[Saved data entries]
+---+

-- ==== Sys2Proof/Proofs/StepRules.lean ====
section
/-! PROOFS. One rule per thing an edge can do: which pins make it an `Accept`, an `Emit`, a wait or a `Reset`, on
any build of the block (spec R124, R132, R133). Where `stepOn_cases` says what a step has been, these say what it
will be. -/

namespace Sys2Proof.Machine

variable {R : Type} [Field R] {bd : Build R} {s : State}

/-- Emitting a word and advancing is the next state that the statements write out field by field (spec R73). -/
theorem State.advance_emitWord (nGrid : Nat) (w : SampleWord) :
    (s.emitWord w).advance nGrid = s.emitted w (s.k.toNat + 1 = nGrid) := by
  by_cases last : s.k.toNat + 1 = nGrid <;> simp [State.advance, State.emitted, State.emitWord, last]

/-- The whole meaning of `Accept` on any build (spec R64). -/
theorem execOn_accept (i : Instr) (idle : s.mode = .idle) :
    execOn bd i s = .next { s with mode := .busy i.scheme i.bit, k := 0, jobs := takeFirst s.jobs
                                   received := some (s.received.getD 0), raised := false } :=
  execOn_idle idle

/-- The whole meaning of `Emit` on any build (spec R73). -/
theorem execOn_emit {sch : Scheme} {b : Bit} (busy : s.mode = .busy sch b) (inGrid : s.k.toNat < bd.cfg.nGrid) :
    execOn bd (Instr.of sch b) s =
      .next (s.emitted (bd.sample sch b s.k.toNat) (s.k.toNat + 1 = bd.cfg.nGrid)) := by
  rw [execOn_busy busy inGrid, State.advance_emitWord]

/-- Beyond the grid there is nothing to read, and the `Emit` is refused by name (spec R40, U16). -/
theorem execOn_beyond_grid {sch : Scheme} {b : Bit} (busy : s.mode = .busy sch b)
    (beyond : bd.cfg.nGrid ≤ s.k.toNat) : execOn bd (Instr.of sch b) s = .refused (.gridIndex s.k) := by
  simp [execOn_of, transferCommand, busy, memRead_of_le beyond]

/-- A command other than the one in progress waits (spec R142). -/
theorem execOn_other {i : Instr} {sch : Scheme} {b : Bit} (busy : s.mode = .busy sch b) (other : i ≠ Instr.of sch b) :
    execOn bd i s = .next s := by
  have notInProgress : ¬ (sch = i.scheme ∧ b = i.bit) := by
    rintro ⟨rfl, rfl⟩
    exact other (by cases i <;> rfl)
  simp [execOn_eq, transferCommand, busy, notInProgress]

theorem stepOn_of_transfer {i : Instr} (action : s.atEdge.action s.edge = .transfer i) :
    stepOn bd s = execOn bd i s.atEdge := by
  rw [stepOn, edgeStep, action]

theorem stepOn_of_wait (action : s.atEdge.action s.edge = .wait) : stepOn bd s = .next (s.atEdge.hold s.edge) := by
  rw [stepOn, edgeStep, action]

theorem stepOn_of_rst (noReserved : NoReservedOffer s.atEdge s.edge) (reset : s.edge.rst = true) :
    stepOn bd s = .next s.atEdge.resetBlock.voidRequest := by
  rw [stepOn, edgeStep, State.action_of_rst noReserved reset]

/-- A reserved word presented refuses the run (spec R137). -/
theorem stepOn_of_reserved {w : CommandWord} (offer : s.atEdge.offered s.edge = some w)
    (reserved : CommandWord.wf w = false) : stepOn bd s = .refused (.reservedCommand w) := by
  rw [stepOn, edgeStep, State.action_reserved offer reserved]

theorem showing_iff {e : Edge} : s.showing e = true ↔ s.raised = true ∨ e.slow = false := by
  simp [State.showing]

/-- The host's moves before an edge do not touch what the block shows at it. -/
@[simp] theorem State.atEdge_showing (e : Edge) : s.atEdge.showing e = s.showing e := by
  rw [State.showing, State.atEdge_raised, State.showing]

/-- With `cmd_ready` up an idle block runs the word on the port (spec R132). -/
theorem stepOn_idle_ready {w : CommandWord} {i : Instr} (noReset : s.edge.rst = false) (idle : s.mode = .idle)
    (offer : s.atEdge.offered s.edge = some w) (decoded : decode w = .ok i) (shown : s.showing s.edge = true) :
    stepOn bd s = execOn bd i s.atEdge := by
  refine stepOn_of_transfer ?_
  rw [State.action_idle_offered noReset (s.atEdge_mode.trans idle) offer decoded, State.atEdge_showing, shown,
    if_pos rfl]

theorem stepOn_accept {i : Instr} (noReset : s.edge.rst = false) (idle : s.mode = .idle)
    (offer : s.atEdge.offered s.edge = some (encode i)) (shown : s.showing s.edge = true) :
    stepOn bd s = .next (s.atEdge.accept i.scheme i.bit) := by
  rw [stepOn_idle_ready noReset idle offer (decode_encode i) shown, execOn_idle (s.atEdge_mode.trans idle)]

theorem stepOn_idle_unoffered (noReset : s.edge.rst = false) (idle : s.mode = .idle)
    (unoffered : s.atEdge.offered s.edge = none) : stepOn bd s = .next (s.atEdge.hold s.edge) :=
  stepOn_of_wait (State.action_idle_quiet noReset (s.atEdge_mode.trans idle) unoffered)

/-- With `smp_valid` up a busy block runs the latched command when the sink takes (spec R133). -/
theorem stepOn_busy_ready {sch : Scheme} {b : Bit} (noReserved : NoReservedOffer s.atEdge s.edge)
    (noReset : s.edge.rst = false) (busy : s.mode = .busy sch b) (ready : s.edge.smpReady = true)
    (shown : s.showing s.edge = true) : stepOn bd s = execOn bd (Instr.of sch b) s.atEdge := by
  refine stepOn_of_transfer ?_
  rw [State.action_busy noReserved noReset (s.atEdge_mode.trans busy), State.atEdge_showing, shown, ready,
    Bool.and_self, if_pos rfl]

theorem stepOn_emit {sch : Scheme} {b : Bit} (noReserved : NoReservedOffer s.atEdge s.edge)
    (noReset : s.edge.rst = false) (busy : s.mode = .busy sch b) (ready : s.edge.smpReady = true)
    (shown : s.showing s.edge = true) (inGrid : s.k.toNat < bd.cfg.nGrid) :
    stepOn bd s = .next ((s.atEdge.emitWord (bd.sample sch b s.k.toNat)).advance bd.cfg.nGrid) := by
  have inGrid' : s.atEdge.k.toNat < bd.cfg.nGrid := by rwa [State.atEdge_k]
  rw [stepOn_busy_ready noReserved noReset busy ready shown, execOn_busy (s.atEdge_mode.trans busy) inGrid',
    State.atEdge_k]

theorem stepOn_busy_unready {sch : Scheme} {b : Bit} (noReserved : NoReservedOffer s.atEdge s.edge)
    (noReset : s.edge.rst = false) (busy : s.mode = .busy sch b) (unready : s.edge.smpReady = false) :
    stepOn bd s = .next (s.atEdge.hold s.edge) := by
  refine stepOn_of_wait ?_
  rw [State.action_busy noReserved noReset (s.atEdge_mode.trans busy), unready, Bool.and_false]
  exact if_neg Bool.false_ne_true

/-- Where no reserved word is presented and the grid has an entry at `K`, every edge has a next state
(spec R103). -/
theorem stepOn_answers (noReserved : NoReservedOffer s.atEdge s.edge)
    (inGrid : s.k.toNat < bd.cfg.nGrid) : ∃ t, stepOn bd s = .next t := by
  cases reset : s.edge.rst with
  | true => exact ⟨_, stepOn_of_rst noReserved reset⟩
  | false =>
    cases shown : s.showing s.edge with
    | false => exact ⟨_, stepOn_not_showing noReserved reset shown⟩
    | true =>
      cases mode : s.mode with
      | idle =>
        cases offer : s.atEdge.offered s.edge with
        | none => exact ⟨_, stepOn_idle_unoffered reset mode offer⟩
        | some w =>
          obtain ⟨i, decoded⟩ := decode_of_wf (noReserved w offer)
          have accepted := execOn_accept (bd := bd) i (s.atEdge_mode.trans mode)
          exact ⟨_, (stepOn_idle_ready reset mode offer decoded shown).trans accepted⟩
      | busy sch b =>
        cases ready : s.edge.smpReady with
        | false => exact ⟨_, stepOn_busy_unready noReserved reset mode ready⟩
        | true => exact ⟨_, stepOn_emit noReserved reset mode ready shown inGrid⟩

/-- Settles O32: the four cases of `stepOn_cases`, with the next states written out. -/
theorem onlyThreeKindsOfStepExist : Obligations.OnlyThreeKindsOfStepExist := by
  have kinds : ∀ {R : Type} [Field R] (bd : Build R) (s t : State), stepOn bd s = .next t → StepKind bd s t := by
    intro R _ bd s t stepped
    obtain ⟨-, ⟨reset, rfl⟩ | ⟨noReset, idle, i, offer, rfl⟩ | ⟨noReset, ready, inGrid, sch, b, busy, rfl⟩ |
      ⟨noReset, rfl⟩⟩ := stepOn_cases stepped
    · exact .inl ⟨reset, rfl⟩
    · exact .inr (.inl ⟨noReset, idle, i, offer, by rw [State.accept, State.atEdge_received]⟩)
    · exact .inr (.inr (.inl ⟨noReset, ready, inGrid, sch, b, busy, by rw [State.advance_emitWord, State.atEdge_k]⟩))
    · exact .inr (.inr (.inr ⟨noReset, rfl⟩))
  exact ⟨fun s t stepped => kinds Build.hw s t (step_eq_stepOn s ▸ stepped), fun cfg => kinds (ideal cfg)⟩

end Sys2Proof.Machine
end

+---+

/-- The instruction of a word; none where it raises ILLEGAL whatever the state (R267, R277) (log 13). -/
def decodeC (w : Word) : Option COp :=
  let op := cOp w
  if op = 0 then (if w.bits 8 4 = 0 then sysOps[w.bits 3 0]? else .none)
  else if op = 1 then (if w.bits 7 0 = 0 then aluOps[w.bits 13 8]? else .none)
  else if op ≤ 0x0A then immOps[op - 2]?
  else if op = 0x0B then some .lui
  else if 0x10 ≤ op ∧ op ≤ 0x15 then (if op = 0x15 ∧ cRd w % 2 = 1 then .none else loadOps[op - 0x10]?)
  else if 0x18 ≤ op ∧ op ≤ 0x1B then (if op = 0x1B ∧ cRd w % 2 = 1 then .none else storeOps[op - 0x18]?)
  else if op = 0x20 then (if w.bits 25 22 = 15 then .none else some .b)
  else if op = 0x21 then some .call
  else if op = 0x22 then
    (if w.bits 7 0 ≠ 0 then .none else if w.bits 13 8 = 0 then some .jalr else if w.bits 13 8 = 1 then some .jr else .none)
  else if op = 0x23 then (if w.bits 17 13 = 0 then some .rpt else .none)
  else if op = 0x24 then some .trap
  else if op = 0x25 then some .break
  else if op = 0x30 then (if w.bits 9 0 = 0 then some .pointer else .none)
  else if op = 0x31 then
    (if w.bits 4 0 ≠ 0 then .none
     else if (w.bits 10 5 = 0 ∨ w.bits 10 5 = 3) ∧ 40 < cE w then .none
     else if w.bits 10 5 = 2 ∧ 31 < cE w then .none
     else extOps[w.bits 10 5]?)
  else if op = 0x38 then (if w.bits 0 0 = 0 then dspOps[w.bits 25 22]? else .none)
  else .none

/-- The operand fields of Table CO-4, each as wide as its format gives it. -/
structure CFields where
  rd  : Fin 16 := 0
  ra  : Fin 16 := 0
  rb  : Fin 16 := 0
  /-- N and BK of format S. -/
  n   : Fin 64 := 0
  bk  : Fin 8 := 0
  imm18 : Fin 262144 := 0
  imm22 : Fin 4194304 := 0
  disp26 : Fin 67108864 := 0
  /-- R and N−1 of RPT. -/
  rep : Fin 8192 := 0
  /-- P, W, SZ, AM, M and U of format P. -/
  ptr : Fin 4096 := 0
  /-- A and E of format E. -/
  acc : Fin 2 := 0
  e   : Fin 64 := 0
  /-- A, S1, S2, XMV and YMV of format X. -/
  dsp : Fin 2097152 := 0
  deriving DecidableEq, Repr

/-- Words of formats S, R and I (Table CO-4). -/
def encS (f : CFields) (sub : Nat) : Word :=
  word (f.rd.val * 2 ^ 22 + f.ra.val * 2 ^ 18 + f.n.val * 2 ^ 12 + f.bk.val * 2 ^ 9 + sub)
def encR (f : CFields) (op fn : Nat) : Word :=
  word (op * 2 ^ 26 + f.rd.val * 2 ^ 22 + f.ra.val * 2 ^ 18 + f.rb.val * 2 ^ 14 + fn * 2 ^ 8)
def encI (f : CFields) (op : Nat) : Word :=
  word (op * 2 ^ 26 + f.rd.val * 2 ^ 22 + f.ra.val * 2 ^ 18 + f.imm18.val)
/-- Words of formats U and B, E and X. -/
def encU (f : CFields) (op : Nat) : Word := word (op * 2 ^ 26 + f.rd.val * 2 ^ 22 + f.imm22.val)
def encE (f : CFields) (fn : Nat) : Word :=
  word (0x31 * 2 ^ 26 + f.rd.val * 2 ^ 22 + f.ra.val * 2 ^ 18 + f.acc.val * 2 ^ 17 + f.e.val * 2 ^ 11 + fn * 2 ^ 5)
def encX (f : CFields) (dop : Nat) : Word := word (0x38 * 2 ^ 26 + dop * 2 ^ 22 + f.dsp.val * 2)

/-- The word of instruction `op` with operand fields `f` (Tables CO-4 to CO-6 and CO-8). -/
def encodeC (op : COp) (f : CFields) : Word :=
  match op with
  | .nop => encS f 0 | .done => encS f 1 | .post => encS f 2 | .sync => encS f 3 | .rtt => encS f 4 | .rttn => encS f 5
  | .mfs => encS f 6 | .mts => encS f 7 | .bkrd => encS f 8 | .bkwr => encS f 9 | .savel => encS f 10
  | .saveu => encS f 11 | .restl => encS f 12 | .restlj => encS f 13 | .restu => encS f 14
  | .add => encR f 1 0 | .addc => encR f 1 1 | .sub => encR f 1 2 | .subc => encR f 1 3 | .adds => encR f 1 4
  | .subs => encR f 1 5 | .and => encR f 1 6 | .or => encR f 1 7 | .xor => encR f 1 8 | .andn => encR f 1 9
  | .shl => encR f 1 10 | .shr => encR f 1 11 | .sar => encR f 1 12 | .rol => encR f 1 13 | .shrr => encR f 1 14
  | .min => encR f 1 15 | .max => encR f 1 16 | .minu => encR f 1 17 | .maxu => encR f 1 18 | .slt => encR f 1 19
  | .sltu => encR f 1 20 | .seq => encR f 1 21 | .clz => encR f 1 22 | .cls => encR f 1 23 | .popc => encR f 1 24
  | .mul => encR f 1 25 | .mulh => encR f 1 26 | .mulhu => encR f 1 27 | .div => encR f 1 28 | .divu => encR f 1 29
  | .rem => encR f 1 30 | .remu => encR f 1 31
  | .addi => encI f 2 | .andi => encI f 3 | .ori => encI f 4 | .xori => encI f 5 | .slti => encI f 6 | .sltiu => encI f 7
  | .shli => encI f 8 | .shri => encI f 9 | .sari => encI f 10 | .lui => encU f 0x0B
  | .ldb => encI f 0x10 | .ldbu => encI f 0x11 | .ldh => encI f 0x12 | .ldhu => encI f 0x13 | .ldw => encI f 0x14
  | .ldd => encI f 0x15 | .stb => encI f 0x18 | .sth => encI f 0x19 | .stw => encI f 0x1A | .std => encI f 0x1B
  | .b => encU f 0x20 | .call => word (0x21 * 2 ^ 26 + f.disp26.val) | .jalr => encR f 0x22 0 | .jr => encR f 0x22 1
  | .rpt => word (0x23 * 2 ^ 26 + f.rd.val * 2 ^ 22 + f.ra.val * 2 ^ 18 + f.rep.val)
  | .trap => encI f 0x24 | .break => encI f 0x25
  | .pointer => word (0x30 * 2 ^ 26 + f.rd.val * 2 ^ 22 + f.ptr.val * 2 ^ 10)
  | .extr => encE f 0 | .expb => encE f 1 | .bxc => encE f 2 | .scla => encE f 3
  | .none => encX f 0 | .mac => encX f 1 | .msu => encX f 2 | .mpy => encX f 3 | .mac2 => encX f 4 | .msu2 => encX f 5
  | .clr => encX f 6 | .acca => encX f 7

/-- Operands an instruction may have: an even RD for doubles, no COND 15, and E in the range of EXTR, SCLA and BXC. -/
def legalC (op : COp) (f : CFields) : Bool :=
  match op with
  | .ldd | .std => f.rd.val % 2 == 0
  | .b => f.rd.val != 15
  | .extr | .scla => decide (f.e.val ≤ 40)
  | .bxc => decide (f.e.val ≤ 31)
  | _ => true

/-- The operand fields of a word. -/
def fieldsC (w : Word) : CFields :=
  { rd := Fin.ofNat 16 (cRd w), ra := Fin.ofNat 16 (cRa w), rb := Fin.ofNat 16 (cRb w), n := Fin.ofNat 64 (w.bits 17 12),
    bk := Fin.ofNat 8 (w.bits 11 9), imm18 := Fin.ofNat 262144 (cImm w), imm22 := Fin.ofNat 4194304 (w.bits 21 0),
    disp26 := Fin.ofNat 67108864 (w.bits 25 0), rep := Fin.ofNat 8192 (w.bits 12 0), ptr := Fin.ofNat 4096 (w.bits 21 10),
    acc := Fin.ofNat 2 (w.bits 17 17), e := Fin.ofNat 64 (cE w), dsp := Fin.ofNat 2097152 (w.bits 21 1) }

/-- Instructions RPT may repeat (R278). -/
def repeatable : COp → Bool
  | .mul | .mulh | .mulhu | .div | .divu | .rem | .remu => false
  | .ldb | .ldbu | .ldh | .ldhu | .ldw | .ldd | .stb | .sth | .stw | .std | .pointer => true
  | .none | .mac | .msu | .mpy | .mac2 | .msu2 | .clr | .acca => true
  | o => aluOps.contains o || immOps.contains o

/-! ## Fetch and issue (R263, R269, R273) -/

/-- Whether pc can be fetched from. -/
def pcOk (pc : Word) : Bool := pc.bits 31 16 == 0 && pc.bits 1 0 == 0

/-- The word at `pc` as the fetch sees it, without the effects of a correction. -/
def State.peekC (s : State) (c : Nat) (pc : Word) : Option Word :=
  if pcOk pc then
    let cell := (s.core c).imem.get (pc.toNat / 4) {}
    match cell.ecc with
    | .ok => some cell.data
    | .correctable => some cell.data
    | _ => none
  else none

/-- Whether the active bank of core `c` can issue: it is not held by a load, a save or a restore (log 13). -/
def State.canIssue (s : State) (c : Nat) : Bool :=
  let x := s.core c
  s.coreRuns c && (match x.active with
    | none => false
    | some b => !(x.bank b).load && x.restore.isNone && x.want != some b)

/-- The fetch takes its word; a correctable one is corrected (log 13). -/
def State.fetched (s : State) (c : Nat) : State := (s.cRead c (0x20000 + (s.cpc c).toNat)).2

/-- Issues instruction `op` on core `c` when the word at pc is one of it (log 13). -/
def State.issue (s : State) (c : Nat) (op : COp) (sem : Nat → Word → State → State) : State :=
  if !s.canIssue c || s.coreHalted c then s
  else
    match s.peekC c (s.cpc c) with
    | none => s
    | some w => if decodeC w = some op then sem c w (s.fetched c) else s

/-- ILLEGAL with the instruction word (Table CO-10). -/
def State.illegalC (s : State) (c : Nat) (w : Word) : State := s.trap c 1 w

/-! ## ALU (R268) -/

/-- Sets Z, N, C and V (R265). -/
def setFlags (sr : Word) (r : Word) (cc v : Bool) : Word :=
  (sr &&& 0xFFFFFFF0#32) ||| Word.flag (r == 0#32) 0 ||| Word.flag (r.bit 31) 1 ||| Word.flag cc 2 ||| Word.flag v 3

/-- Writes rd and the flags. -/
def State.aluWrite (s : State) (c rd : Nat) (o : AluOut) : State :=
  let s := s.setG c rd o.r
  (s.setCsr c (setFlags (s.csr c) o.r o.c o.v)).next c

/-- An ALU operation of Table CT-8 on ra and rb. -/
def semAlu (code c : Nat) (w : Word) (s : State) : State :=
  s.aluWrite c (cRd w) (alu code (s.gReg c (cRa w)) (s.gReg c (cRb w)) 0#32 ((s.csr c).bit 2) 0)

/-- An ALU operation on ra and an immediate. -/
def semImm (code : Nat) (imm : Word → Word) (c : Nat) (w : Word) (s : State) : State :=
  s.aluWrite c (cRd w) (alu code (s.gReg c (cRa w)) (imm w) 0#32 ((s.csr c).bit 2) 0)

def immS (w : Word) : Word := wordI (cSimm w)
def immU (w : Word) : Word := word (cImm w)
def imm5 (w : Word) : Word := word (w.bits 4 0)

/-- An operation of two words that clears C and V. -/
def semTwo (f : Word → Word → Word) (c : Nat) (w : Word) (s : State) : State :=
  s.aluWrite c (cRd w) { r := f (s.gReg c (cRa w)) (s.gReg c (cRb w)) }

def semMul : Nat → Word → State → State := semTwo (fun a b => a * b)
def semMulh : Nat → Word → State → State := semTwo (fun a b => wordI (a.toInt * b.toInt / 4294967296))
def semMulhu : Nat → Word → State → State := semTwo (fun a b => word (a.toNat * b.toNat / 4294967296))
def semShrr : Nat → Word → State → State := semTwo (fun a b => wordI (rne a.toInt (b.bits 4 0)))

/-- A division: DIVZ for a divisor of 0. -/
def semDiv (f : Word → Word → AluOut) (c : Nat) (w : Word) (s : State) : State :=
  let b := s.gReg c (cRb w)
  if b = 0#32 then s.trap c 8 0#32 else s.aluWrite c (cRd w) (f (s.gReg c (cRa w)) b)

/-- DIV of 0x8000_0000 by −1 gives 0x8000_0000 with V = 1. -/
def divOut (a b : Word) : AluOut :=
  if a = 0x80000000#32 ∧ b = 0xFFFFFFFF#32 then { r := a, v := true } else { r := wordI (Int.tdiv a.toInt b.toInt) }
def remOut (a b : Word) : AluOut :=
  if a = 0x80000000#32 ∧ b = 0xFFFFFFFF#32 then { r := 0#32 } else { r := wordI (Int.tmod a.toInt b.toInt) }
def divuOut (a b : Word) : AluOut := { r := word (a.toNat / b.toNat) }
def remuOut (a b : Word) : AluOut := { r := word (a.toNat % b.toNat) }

+---+

Exercise requirements:
Find the line with "reset mode ready⟩" in the entries above. Retype it and each line after it, exactly, through the line with "exact .inl ⟨reset, rfl⟩", and stop there.

Your response:
        | false => exact ⟨_, stepOn_busy_unready noReserved reset mode ready⟩
        | true => exact ⟨_, stepOn_emit noReserved reset mode ready shown inGrid⟩

/-- Settles O32: the four cases of `stepOn_cases`, with the next states written out. -/
theorem onlyThreeKindsOfStepExist : Obligations.OnlyThreeKindsOfStepExist := by
  have kinds : ∀ {R : Type} [Field R] (bd : Build R) (s t : State), stepOn bd s = .next t → StepKind bd s t := by
    intro R _ bd s t stepped
    obtain ⟨-, ⟨reset, rfl⟩ | ⟨noReset, idle, i, offer, rfl⟩ | ⟨noReset, ready, inGrid, sch, b, busy, rfl⟩ |
      ⟨noReset, rfl⟩⟩ := stepOn_cases stepped
    · exact .inl ⟨reset, rfl⟩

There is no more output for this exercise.